/-- For a negative value byte 1 is always 0 and byte 0 is the two's complement quotient's low byte; above -10000 both
are 0 (R94, R95). That byte 0 is the low byte of the quotient, and not of its magnitude, is the spec's own decision D6
on the source's words (log entry 15). -/
def Obligations.NegativeValuesEncodeUnsigned : Prop :=
  (∀ value : Int, value < 0 → quot value 10000 ≤ 0 ∧ rem value 10000 ≤ 0 ∧ encTempByte1 value = 0x00#8
      ∧ ((encTempByte0 value).toNat : Int) = (-((-value) / 10000)) % 256)
    ∧ (∀ value : Int, -9999 ≤ value → value ≤ -1 → encTemp value = (0x00#8, 0x00#8))
    ∧ encTemp (-50000) = (0xFB#8, 0x00#8)

/-- Rule R97, and R96, which the spec marks as derived from R94: for a value from 0 on the encode keeps the whole degrees
modulo 256 and cuts the fraction down to the half-degree flag. -/
def Obligations.LargeValuesWrapAndFractionsAreCut : Prop :=
  (∀ value : Nat, ((encTempByte0 value).toNat = value / 10000 % 256)
      ∧ encTempByte1 value = (if value % 10000 < 5000 then 0x00#8 else 0x80#8))
    ∧ (∀ value : Nat, 1280000 ≤ value → value < 2560000 → (encTempByte0 value).getLsbD 7 = true)
    ∧ (∀ value : Nat, encTemp ((value + 2560000 : Nat) : Int) = encTemp (value : Int))

/-- R98, which the spec marks as derived: the exact domains of the two round-trip laws. -/
def Obligations.RoundTripDomains : Prop :=
  (∀ b0 b1 : Byte, encTemp (decTemp b0 b1) = (b0, b1) ↔
      (b0.toNat ≤ 127 ∧ (b1 = 0x00#8 ∨ b1 = 0x80#8)) ∨ (b0 = 0xC0#8 ∧ b1 = 0x00#8))
    ∧ (∀ x : Int, decTemp (encTemp x).1 (encTemp x).2 = x ↔
      (∃ m h : Nat, m ≤ 127 ∧ h ≤ 1 ∧ x = m * 10000 + h * 5000) ∨ x = -640000)

/-- Rule R103: with no bit set outside `FRACMASK(c)` the decoded value is a multiple of 10000 / 2^(c+1). -/
def Obligations.ResolutionGivesTheStep : Prop :=
  (fracMask 0#2 = 0x80#8 ∧ fracMask 1#2 = 0xC0#8 ∧ fracMask 2#2 = 0xE0#8 ∧ fracMask 3#2 = 0xF0#8)
    ∧ ∀ (c : BitVec 2) (b0 b1 : Byte), b1 &&& ~~~(fracMask c) = 0#8 →
        ((10000 / 2 ^ (c.toNat + 1) : Nat) : Int) ∣ decTemp b0 b1

/-! ### The float conversions (40_codec_temperature.md section 4) -/

/-- R100 and R102, marked by the spec as its decision and as derived: on every decoder output `V2F` is exact: the
binary32 number times 10000 is the value, and zero gives `+0.0` (binary32's layout is log entry 17). -/
def Obligations.FloatReadIsExact : Prop :=
  ∀ b0 b1 : Byte, floatFinite (v2f (decTemp b0 b1)) = true
    ∧ floatUnits (v2f (decTemp b0 b1)) * 10000 = (decTemp b0 b1).natAbs * 2 ^ 149
    ∧ (floatNegative (v2f (decTemp b0 b1)) = true ↔ decTemp b0 b1 < 0)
* * *
PROBLEM REQUIREMENTS – Read the data above. Pull out each line in which the string "derived" appears.

RESPONSE TO THE TASK –
/-- Rule R97, and R96, which the spec marks as derived from R94: for a value from 0 on the encode keeps the whole degrees
/-- R98, which the spec marks as derived: the exact domains of the two round-trip laws. -/
/-- R100 and R102, marked by the spec as its decision and as derived: on every decoder output `V2F` is exact: the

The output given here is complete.